В России всё возможно, если хотят, и ничто не возможно, если не хотят...

Н. С. Лесков.

Из писем (1876)

В самом деле. Как бывает, если — не хотят? Работу, которая немила или невыгодна, русский человек чаще всего откладывает «на потом» — в надежде, авось это «потом» вообще никогда не наступит. Если же его работать принуждают — он туфтит. Слово «туфта», кажется, родилось в лагерях, оно было известно еще на стройке Беломорканала. Туфта означает работу мнимую, видимость работы, блеф.

Когда работают без заинтересованности и, значит, абы как, спустя рукава, а «наверху» ждут непременно «высоких показателей», ожидаемые показатели хитро сочиняются на бумаге. Столь вошедшие в обиход при советской власти приписки на промышленных предприятиях, подтасовки в отчетах, — это всё та же туфта, только на другом уровне.

Есть такая живучая поговорка: бумага всё стерпит. В России давно привыкли к тому, что на бумаге — одно, в действительности — другое. Многим кажется, что так и следует быть: бумага должна выставлять наше бытие в лучшем виде и прикрывать срам.

И сколько рвения, сколько усилий тратится, чтобы — прикрыть!

 

- 286 -

Привычки рабства слишком глубоко в нас внедрились; нескоро мы от них отделаемся. Нам во всем и всюду нужен барин... Ну, вот он и есть у нас; это, значит, наш; а на все остальное мы наплевать! Чисто холопы! И гордость холопская, и холопское уничижение. Новый барин народился — старого долой! То был Яков, а теперь Сидор; в ухо Якова, в ноги Сидору!

И. С. Тургенев.

«Дым»

Да, в подпевалах и подхалимах недостатку на Руси никогда не было. Издавна повелось так: если уж славословить — так до небес, а поносить — так последними словами. Как писал Вяземский:

У нас и дважды два всё как-то лезет на пять;

Мы хвалим чересчур и чересчур браним.

Придет ли в голову нам

что-нибудь состряпать,

Всё пересахарим иль всё пересолим.

О, это холопское усердие!

А если кто, вопреки общему правилу, не склонен к крайностям в оценках, не склонен ни славословить, ни поносить, — тот легко может прослыть человеком чужим и равнодушным.

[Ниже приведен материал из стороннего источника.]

-- ==== Sys2Proof/WellFormed.lean ====
section
/-! DEFINITION. Which operands the spec's fields can hold: dies, ports, pigeonholes, queues, cores and units in their
ranges. The meanings are total; a command outside these ranges names nothing of the device. -/

namespace Sys2Proof

/-- Eight dies, stacks and partitions (R11). -/
def dieOk (d : Nat) : Bool := decide (d < 8)

/-- Four PCIe ports (R18). -/
def portOk (p : Nat) : Bool := decide (p < 4)

/-- Sixteen Ethernet ports (R20). -/
def ethOk (p : Nat) : Bool := decide (p < 16)

/-- 128 pigeonholes (R575). -/
def holeOk (p : Nat) : Bool := decide (p < 128)

/-- Access sizes of a host write (R596). -/
def accessOk (size : Nat) : Bool := size == 4 || size == 8

/-- A writer of a register: Roist, or the host through a port. -/
def byWriter (byRoist : Bool) (port : Nat) : Bool := byRoist || portOk port

/-- Eight logical clusters of eight logical cores a die (R11). -/
def CoreRef.wf (c : CoreRef) : Bool := dieOk c.die && decide (c.cluster < 8 ∧ c.core < 8)

/-- A rank number of a job: W is at most 4,194,304 (R47, R49). -/
def ItemRef.wf (i : ItemRef) : Bool := decide (i.rank < 4194304)

/-- Transport fields within their widths (R327). -/
def RoceHdr.wf (h : RoceHdr) : Bool := decide (h.qpn < 2 ^ 24 ∧ h.psn < 2 ^ 24 ∧ h.pkey < 2 ^ 16)

/-- Unit fields within the widths of Table 18.1. -/
def UnitRef.wf (u : UnitRef) : Bool := dieOk u.die && decide (1 ≤ u.kind ∧ u.kind ≤ 0x12 ∧ u.cluster < 16 ∧ u.core < 16 ∧ u.slot < 16)

/-- Steps of the recovery ladder, 5 for none of them (Table 15.4). -/
def ReadOutcome.wf (r : ReadOutcome) : Bool := decide (1 ≤ r.step ∧ r.step ≤ 5)

/-- Operands of a command within their fields. -/
def Instr.wf : Instr → Bool
  | .devIdentify p frame => holeOk p && decide (frame.length ≤ 4096)
  | .devGetFigures p frame => holeOk p && decide (frame.length ≤ 4096)
  | .devSetTick p frame => holeOk p && decide (frame.length ≤ 4096)
  | .devSetMode p frame => holeOk p && decide (frame.length ≤ 4096)
  | .devStageConfig p frame => holeOk p && decide (frame.length ≤ 4096)
  | .devCommitConfig p frame => holeOk p && decide (frame.length ≤ 4096)
  | .devStartComplete p frame => holeOk p && decide (frame.length ≤ 4096)
  | .jobCreate p frame => holeOk p && decide (frame.length ≤ 4096)
  | .jobBindRanks p frame => holeOk p && decide (frame.length ≤ 4096)
  | .jobStart p frame => holeOk p && decide (frame.length ≤ 4096)
  | .jobSeal p frame => holeOk p && decide (frame.length ≤ 4096)
  | .jobResume p frame => holeOk p && decide (frame.length ≤ 4096)
  | .jobDestroy p frame => holeOk p && decide (frame.length ≤ 4096)
  | .jobQuery p frame => holeOk p && decide (frame.length ≤ 4096)
  | .dsetOpen p frame => holeOk p && decide (frame.length ≤ 4096)
  | .dsetAddManifest p frame => holeOk p && decide (frame.length ≤ 4096)
  | .dsetClose p frame => holeOk p && decide (frame.length ≤ 4096)
  | .dsetVerify p frame => holeOk p && decide (frame.length ≤ 4096)
  | .dsetDelete p frame => holeOk p && decide (frame.length ≤ 4096)
  | .routeLoad p frame => holeOk p && decide (frame.length ≤ 4096)
  | .routeValidate p frame => holeOk p && decide (frame.length ≤ 4096)
  | .routeUnload p frame => holeOk p && decide (frame.length ≤ 4096)
  | .vocabLoad p frame => holeOk p && decide (frame.length ≤ 4096)
  | .vocabUnload p frame => holeOk p && decide (frame.length ≤ 4096)
  | .grammarUnload p frame => holeOk p && decide (frame.length ≤ 4096)
  | .grammarLoad p frame => holeOk p && decide (frame.length ≤ 4096)
  | .streamOpen p frame => holeOk p && decide (frame.length ≤ 4096)
  | .streamClose p frame => holeOk p && decide (frame.length ≤ 4096)
  | .curRegisterRegion p frame => holeOk p && decide (frame.length ≤ 4096)
  | .curRevokeRegion p frame => holeOk p && decide (frame.length ≤ 4096)
  | .curConnect p frame => holeOk p && decide (frame.length ≤ 4096)
  | .curDisconnect p frame => holeOk p && decide (frame.length ≤ 4096)
  | .dspSetNode p frame => holeOk p && decide (frame.length ≤ 4096)
  | .dspSetMeter p frame => holeOk p && decide (frame.length ≤ 4096)
  | .dspSetGates p frame => holeOk p && decide (frame.length ≤ 4096)
  | .stoFormat p frame => holeOk p && decide (frame.length ≤ 4096)
  | .stoSledPrepareRemove p frame => holeOk p && decide (frame.length ≤ 4096)
  | .stoSledAdmit p frame => holeOk p && decide (frame.length ≤ 4096)
  | .stoStandin p frame => holeOk p && decide (frame.length ≤ 4096)
  | .stoSetEccStrength p frame => holeOk p && decide (frame.length ≤ 4096)
  | .fltReadLog p frame => holeOk p && decide (frame.length ≤ 4096)
  | .fltClearSticky p frame => holeOk p && decide (frame.length ≤ 4096)
  | .fltSetSeverity p frame => holeOk p && decide (frame.length ≤ 4096)
  | .fltGetDump p frame => holeOk p && decide (frame.length ≤ 4096)
  | .pwrSetCap p frame => holeOk p && decide (frame.length ≤ 4096)
  | .pwrDomainCtl p frame => holeOk p && decide (frame.length ≤ 4096)
  | .pwrReadMargins p frame => holeOk p && decide (frame.length ≤ 4096)
  | .fwStageImage p frame => holeOk p && decide (frame.length ≤ 4096)
  | .fwActivate p frame => holeOk p && decide (frame.length ≤ 4096)
  | .lbxCreate p frame => holeOk p && decide (frame.length ≤ 4096)
  | .lbxErrorLog p frame => holeOk p && decide (frame.length ≤ 4096)
  | .lbxRestart p frame => holeOk p && decide (frame.length ≤ 4096)
  | .lbxReset p frame => holeOk p && decide (frame.length ≤ 4096)
  | .doorbellWrite port offset size _ => portOk port && decide (offset < 2 ^ 39) && accessOk size
  | .get queue tag => decide (queue < 4096) && decide (tag < 32)
  | .put queue tag => decide (queue < 4096) && decide (tag < 32)
  | .discard queue tag => decide (queue < 4096) && decide (tag < 32)
  | .secureDiscard queue tag => decide (queue < 4096) && decide (tag < 32)
  | .stat queue tag => decide (queue < 4096) && decide (tag < 32)
  | .list queue tag => decide (queue < 4096) && decide (tag < 32)
  | .flush queue tag => decide (queue < 4096) && decide (tag < 32)
  | .intDelayExpiry queue => decide (queue < 4096)
  | .pkgReset port die _ => portOk port && dieOk die
  | .bkpClear port die _ => portOk port && dieOk die
  | .recoveryReq port die _ => portOk port && dieOk die
  | .fcAlertAck port die _ => portOk port && dieOk die
  | .kick port die _ byRoist => byWriter byRoist port && dieOk die
  | .arm port die _ => portOk port && dieOk die
  | .disarm port die _ => portOk port && dieOk die
  | .frkStart port die unit _ byRoist => byWriter byRoist port && dieOk die && decide (unit < 18)
  | .frkAbort port die unit _ byRoist => byWriter byRoist port && dieOk die && decide (unit < 18)
  | .mbusClear port die bus _ byRoist _ _ _ => byWriter byRoist port && dieOk die && decide (bus < 4)
  | .isolate port die bus _ byRoist => byWriter byRoist port && dieOk die && decide (bus < 4)
  | .registerWrite port offset size _ => portOk port && decide (offset < 2 ^ 28) && accessOk size
  | .badAccess port offset _ _ => portOk port && decide (offset < 2 ^ 28)
  | .lowHalfRead port offset => portOk port && decide (offset < 2 ^ 28)
  | .coldReset => true
  | .brownout rail => decide (rail < 9)
  | .pinReset => true
  | .softReset => true
  | .startTimeout => true
  | .fatalRestart => true
  | .glitchRestart => true
  | .dieReset die => dieOk die
  | .portReset port => portOk port
  | .startUp => true
  | .startReady => true
  | .partitionReady partition => dieOk partition
  | .powerFail => true
  | .serviceButtonPress => true
  | .serviceButtonRelease => true
  | .serviceButtonHold => true
  | .attentionButton slot => decide (slot < 16)
  | .surpriseRemoval slot => decide (slot < 16)
  | .ptpLockLoss port => ethOk port
  | .tickBoundary die => dieOk die
  | .deliveryTick die => dieOk die
  | .expressCutoff die => dieOk die
  | .configCommit _ => true
  | .tickChange => true
  | .gateScheduleChange port => ethOk port
  | .gateEntry port _ => ethOk port
  | .spareEntry die => dieOk die
  | .formationPoint die => dieOk die
  | .spillDeadline die => dieOk die
  | .sealCutoff _ => true
  | .prepareReport _ _ _ => true
  | .prepareTimeout _ => true
  | .localReadIssue die => dieOk die
  | .storeReadComplete item _ _ => item.wf
  | .fetchRequestSend die peer _ => dieOk die && decide (peer < 2 ^ 24)
  | .fetchRequest qpn _ => decide (qpn < 2 ^ 24)
  | .stagingComplete _ => true
  | .fetchReply qpn _ => decide (qpn < 2 ^ 24)
  | .homeBusyRetry item => item.wf
  | .releaseOnlySend die peer => dieOk die && decide (peer < 2 ^ 24)
  | .primaryRetry item => item.wf
  | .stagingLeaseEnd _ => true
  | .fetchDeadline item => item.wf
  | .bufferGrant stack => dieOk stack
  | .itemStart core => core.wf
  | .inflateRaw core item => core.wf && item.wf
  | .inflateZlib core item => core.wf && item.wf
  | .inflateGzip core item => core.wf && item.wf
  | .decodeZstd core item => core.wf && item.wf
  | .decodeAuto core item => core.wf && item.wf
  | .deflateRaw core item => core.wf && item.wf
  | .deflateZlib core item => core.wf && item.wf
  | .deflateGzip core item => core.wf && item.wf
  | .encodeZstd core item => core.wf && item.wf
  | .decodeJpeg core item => core.wf && item.wf
  | .decodePng core item => core.wf && item.wf
  | .decodeImage core item => core.wf && item.wf
  | .decodeSequence core item => core.wf && item.wf
  | .decodeTensor core item => core.wf && item.wf
  | .decodeWav core item => core.wf && item.wf
  | .decodeFlac core item => core.wf && item.wf
  | .decodeAudio core item => core.wf && item.wf
  | .crop core item => core.wf && item.wf
  | .flipRotate core item => core.wf && item.wf
  | .resize core item => core.wf && item.wf
  | .colour core item => core.wf && item.wf
  | .normalise core item => core.wf && item.wf
  | .layout core item => core.wf && item.wf
  | .cutout core item => core.wf && item.wf
  | .mix core item => core.wf && item.wf
  | .convert core item => core.wf && item.wf
  | .spectrum core item => core.wf && item.wf
  | .tokenise core item => core.wf && item.wf
  | .detokenise core item => core.wf && item.wf
  | .place core item => core.wf && item.wf
  | .placeScalar core item => core.wf && item.wf
  | .packTokens core item => core.wf && item.wf
  | .copy core item => core.wf && item.wf
  | .slice core item => core.wf && item.wf
  | .checkFrank core item => core.wf && item.wf
  | .fill core item => core.wf && item.wf
  | .stageComplete core item _ => core.wf && item.wf
  | .engineWatchdog core _ => core.wf
  | .settleRequest qpn _ _ => decide (qpn < 2 ^ 24 ∨ qpn = 0xFFFFFFFF)
  | .settleReply qpn _ => decide (qpn < 2 ^ 24)
  | .settleTimeout item => item.wf
  | .finalWriteAck _ _ _ => true
  | .prHoldExpiry _ _ => true
  | .ingressFrame port _ pcp hdr _ => ethOk port && decide (pcp < 8) && hdr.wf
  | .pauseFrame port prio quanta => ethOk port && decide (prio < 8 ∧ quanta < 65536)
  | .inboundWrite hdr _ _ _ _ _ _ _ => hdr.wf
  | .inboundReadRequest hdr _ _ _ => hdr.wf
  | .inboundAtomic hdr _ _ _ _ => hdr.wf
  | .ackReceived hdr => hdr.wf
  | .nakReceived hdr _ => hdr.wf
  | .readResponse hdr _ _ => hdr.wf
  | .cnpReceived qpn => decide (qpn < 2 ^ 24)
  | .ackTimer qpn => decide (qpn < 2 ^ 24)
  | .retransmitTimeout qpn => decide (qpn < 2 ^ 24)
  | .rnrWaitExpiry qpn => decide (qpn < 2 ^ 24)
  | .workRequestLifetime qpn => decide (qpn < 2 ^ 24)
  | .workRequestStart qpn => decide (qpn < 2 ^ 24)
  | .revocationComplete die _ => dieOk die
  | .revocationCut die _ => dieOk die
  | .frameTransmit port => ethOk port
  | .streamRequest qpn _ => decide (qpn < 2 ^ 24)
  | .streamTokenise _ => true
  | .streamDetokenise _ => true
  | .streamCommit _ => true
  | .barrierArrive qpn _ => decide (qpn < 2 ^ 24)
  | .barrierRelease qpn _ => decide (qpn < 2 ^ 24)
  | .barrierAbort qpn _ => decide (qpn < 2 ^ 24)
  | .barrierComplete _ => true
  | .barrierTimeout _ => true
  | .load core _ _ => core.wf
  | .store core _ _ _ => core.wf
  | .loadTake core _ _ => core.wf
  | .loadPeek core _ _ => core.wf
  | .storeFill core _ _ _ => core.wf
  | .setEmpty core _ => core.wf
  | .watch core _ _ _ _ => core.wf
  | .watchRetry core _ => core.wf
  | .journalPageTimer partition => dieOk partition
  | .nandProgramComplete _ _ => true
  | .nandReadComplete _ outcome => outcome.wf
  | .nandEraseComplete _ _ => true
  | .checkpoint partition => dieOk partition
  | .fold die => dieOk die
  | .patrolRead _ outcome => outcome.wf
  | .cellRefresh _ => true
  | .wearLevel _ => true
  | .standinTakeover _ _ => true
  | .rebuild _ => true
  | .partitionTakeover partition => dieOk partition
  | .notReadyTimeout queue tag => decide (queue < 4096) && decide (tag < 32)
  | .sledAdmissionComplete slot _ => decide (slot < 16)
  | .parkComplete slot => decide (slot < 16)
  | .faultReport _ src _ _ => src.wf
  | .faultHandling die => dieOk die
  | .leaseExpiry die _ => dieOk die
  | .watchdogExpiry die => dieOk die
  | .accountingCheck => true
  | .marginMeasurement die _ _ _ _ => dieOk die
  | .junctionSensorRead die _ _ => dieOk die
  | .dumpComplete => true
  | .capUnmet => true
  | .scrubRead die _ _ _ _ => dieOk die
  | .rowRepair die _ _ => dieOk die
  | .sclLowTimeout die bus _ _ _ => dieOk die && decide (bus < 4)
  | .isolateRetry die bus _ _ _ => dieOk die && decide (bus < 4)
  | .ptpLockGain port => ethOk port
  | .garbageCollection die => dieOk die
  | .frankingListDone die unit _ => dieOk die && decide (unit < 18)
  | .pauseExpiry port prio => ethOk port && decide (prio < 8)
  | .perstNHigh port => portOk port
  | .ppsInEdge => true

end Sys2Proof
end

Сдержанность в характере если и считается некоторым достоинством, то лишь потому, что редка. Чувство меры — в действиях, в поступках — несвойственно русским

 

- 287 -

людям, даже чуждо. Обладают им в какой-то степени лишь немногие, но и этим немногим, кажется, потерять чувство меры легче всего.

Должен честно признаться, что себя я отношу именно к этой последней категории. Хотя как-то неловко вслух оценивать свою персону, так сказать, со знаком «плюс». Но ведь свои минусы я тоже стараюсь не скрывать — по крайней мере те, которые вижу. Вижу, конечно, далеко не все. Наблюдая со стороны за другими, отмечаю, что всякий человек способен увидеть лишь часть своих недостатков. У меня нет оснований считать себя исключением.

Однако, черт возьми, неужели нет у меня чувства меры?

Этим качеством я не только хвалюсь. Я им еще и сокрушаюсь, ибо знаю: литератору не мешает иногда хватить через край — в пристрастии, в нетерпимости, в сгущении красок. Иногда не мешает ошпарить читателя кипятком — чтобы он почувствовал, взвыл и запомнил. Этого я, к сожалению, не умею совсем.

Характер у меня размеренный и умеренный, как у немца (хотя немецкой крови во мне — от немца-прапрадедушки — малая капля). Русской натуре вообще свойственно иное: «Коль ругнуть, так сгоряча, коль рубнуть, так уж сплеча!» — как писал русейший поэт Алексей Константинович Толстой.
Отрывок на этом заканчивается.